その喝采の中心で、奈々子は飛び上がって喜びを表す。「やった〜! 私の勝ちです〜! へへ〜ん! どうですか、九龍さん!」
「九龍ショック」
「お疲れさまでした、奈々子さん」
「あ、千貫さん!」
「おめでとうございます。
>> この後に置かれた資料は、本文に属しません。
-- ==== Sys2Proof/Tests/Slice0.lean ====
section
/-! SUPPORT. The model's own tests: ill-formed commands, decoding, one step on small states, and a witness for the
hypotheses of each statement. Expected results come from spec/95_test_vectors.md or are worked out by hand from the cited
rule. -/

namespace Sys2Proof.Machine

/-- A state right after reset with F0 to F3 written. -/
def start (f0 f1 f2 f3 : Word) : State :=
  { State.reset with f := #v[f0, f1, f2, f3, 0#32, 0#32, 0#32, 0#32, 0#32, 0#32, 0#32, 0#32, 0#32, 0#32, 0#32, 0#32] }

/-- The same, with FAULT and OVF set by an overflowing ADD (95_test_vectors.md W10). -/
def latched : State := { start 1#32 2#32 3#32 4#32 with status := 0x3#32, cause := 1#8, faultcmd := 0x00010201#32 }

/-- What the host's next command leaves: a register, STATUS and CAUSE. -/
def ran (s : State) (w : Word) (r : Reg) : Option (Word × Word × BitVec 8) :=
  match step (s.withFetchWord 32 w.toNat) with
  | .next t => some (t.reg r, t.status, t.cause)
  | _ => none

/-- A state whose next input is an access. -/
def facing (s : State) (a : Access) : State := { s with inputs := [.access a] }

/-! ### Ill-formed commands (30_encoding.md R72, R75: IMM8[7:5] is a zero field) -/

theorem test_shli_count_32_is_ill_formed : (Instr.shli 1 0 32).wellFormed = false := by decide
theorem test_shri_count_32_is_ill_formed : (Instr.shri 1 0 32).wellFormed = false := by decide
theorem test_shift_count_31_is_well_formed : (Instr.shli 1 0 31).wellFormed = true ∧ (Instr.shri 1 0 31).wellFormed = true := by
  decide

/-! ### Decoding: one word for every command, its fields written out from R71 (rd = 10, rs1 = 5, rs2 = 12, rs3 = 3) -/

theorem test_decode_nop : decode 0x00000000#32 = .ok .nop := by decide
theorem test_decode_alu_three_registers :
    decode 0x000C5A01#32 = .ok (.add 10 5 12) ∧ decode 0x000C5A02#32 = .ok (.sub 10 5 12) ∧
      decode 0x000C5A03#32 = .ok (.mul 10 5 12) ∧ decode 0x000C5A04#32 = .ok (.div 10 5 12) ∧
      decode 0x000C5A05#32 = .ok (.mod 10 5 12) ∧ decode 0x000C5A06#32 = .ok (.sdiv 10 5 12) := by decide
theorem test_decode_alu_two_registers :
    decode 0x00005A07#32 = .ok (.neg 10 5) ∧ decode 0x00005A08#32 = .ok (.inc 10 5) ∧
      decode 0x00005A09#32 = .ok (.dec 10 5) ∧ decode 0x00005A0D#32 = .ok (.mov 10 5) := by decide
theorem test_decode_shifts :
    decode 0x1D005A0A#32 = .ok (.shli 10 5 29) ∧ decode 0x13005A0B#32 = .ok (.shri 10 5 19) := by decide
theorem test_decode_cmp_ldc : decode 0x000C500C#32 = .ok (.cmp 5 12) ∧ decode 0x06000A0E#32 = .ok (.ldc 10 6) := by decide
theorem test_decode_conversions :
    decode 0x00005A10#32 = .ok (.itox 10 5) ∧ decode 0x00005A11#32 = .ok (.xtoi 10 5) ∧
      decode 0x00005A12#32 = .ok (.ftox 10 5) ∧ decode 0x00005A13#32 = .ok (.xtof 10 5) := by decide
theorem test_decode_auxiliary :
    decode 0x00005A20#32 = .ok (.abs 10 5) ∧ decode 0x00005A21#32 = .ok (.sign 10 5) ∧
      decode 0x00005A22#32 = .ok (.floor 10 5) ∧ decode 0x00005A23#32 = .ok (.ceil 10 5) ∧
      decode 0x00005A24#32 = .ok (.round 10 5) ∧ decode 0x000C5A25#32 = .ok (.min 10 5 12) ∧
      decode 0x000C5A26#32 = .ok (.max 10 5 12) ∧ decode 0x003C5A27#32 = .ok (.clamp 10 5 12 3) := by decide
theorem test_decode_engines :
    decode 0x00005A30#32 = .ok (.sqrt 10 5) ∧ decode 0x00005A40#32 = .ok (.sin 10 5) ∧
      decode 0x00005A41#32 = .ok (.cos 10 5) ∧ decode 0x00005A42#32 = .ok (.tan 10 5) ∧
      decode 0x00005A43#32 = .ok (.atan 10 5) ∧ decode 0x000C5A44#32 = .ok (.atan2 10 5 12) ∧
      decode 0x00005A48#32 = .ok (.asin 10 5) ∧ decode 0x00005A49#32 = .ok (.acos 10 5) := by decide

/-- 95_test_vectors.md, "Encoding and decode": words that are no command. -/
theorem test_illegal_words :
    [0x00000100#32, 0x0000000F#32, 0x000000FF#32, 0x00000014#32, 0x00000031#32, 0x00000045#32, 0x0000004A#32,
      0x01010201#32, 0x00110201#32, 0x00010130#32, 0x2000010A#32, 0x0800030E#32, 0x0000130E#32, 0x0001010C#32,
      0x01321027#32, 0xFFFFFFFF#32].all (fun w => ran State.reset w 0 == some (0#32, 0x9#32, 3#8)) = true := by decide

/-- The host's two entry points give the same command. -/
theorem test_decode_table_word : decodeTableWord 32 0x0300010A = some (.shli 1 0 3) := by decide

/-! ### One command on a small state: F[rd], STATUS and CAUSE afterwards -/

/-- 95_test_vectors.md V-ADD-5. -/
theorem test_add_largest_sum :
    ran (start 0x7FFF0000#32 0x0000FFFF#32 0x00000000#32 0x00000000#32) 0x00010201#32 2 =
      some (0x7FFFFFFF#32, 0x00000000#32, 0#8) := by decide

/-- 95_test_vectors.md V-ADD-3. -/
theorem test_add_negative_overflow :
    ran (start 0x80000000#32 0xFFFFFFFF#32 0x00000000#32 0x00000000#32) 0x00010201#32 2 =
      some (0x00000000#32, 0x00000003#32, 1#8) := by decide

/-- 95_test_vectors.md V-SUB-4. -/
theorem test_sub_to_min :
    ran (start 0xFFFFFFFF#32 0x7FFFFFFF#32 0x00000000#32 0x00000000#32) 0x00010202#32 2 =
      some (0x80000000#32, 0x00000000#32, 0#8) := by decide

/-- 95_test_vectors.md V-SUB-2. -/
theorem test_sub_zero_less_min_overflows :
    ran (start 0x00000000#32 0x80000000#32 0x00000000#32 0x00000000#32) 0x00010202#32 2 =
      some (0x00000000#32, 0x00000003#32, 1#8) := by decide

/-- 95_test_vectors.md V-MUL-10. -/
theorem test_mul_negative_half :
    ran (start 0xFFFF8000#32 0x00000001#32 0x00000000#32 0x00000000#32) 0x00010203#32 2 =
      some (0xFFFFFFFF#32, 0x00000000#32, 0#8) := by decide

/-- 95_test_vectors.md V-MUL-6. -/
theorem test_mul_rounds_to_overflow :
    ran (start 0x00010001#32 0x7FFF8000#32 0x00000000#32 0x00000000#32) 0x00010203#32 2 =
      some (0x00000000#32, 0x00000003#32, 1#8) := by decide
がんばった甲斐がありましたね」
「はい! 千貫さんのおかげです!」
「奈々子サン、おめでとう!」
「おめでとうございます、奈々子さん」
「ありがとう、みんな!」
祝福と笑顔が店内にあふれている。
何度も何度も奈々子は感謝に頭を下げて、そしてそれ以上の賞賛に迎えられた。
やがて自然に始まる奈々子の胴上げ。
マミーズばんざい。マミーズ最高。
喜びの声は止まず、いつまでもいつまでもマミーズは祝福に包まれるのでした―――。
*
「……っていう、夢を見たんだー」昼休みのマミーズ店内。
その中央近くのテーブルで、長い話を語り終えた八千穂の前で盛大に九龍がズッコケた。「夢オチかよ!? しかも、やっちーかよ!?」
「まァ、そうなんだけど」
「今どきそんなのありなわけ!? しかも俺の悪役っぷりときたら、またひどいな!」
「やっぱダメかな?」
「いや待て、そんなことはないな。むしろそういう無謀なことするやっちーが、俺は大好きだぜ! いやっほう!」
「はっちゃんがそういうなら、僕も夢オチを応援するよ」
「ええーっ、なんか照れるなあ」
「なになに〜? みんなでなに盛り上がってるんですか〜? 奈々子もまぜてくださいよ〜」マミーズは今日も盛況。
盛り上がる九龍たちのテーブルに奈々子まで加わり、楽しいおしゃべりは尽きそうもない。
この気安さと楽しさがマミーズの人気の秘密。
いずれこの学園を卒業する彼らの思い出の1ページにも、きっとこのマミーズでのひと時も刻まれることだろう。
マミーズは、今日も天香学園の生徒たちに愛されて営業中である。
だが、そんなことより、俺のカレーはまだかと思う皆守だった。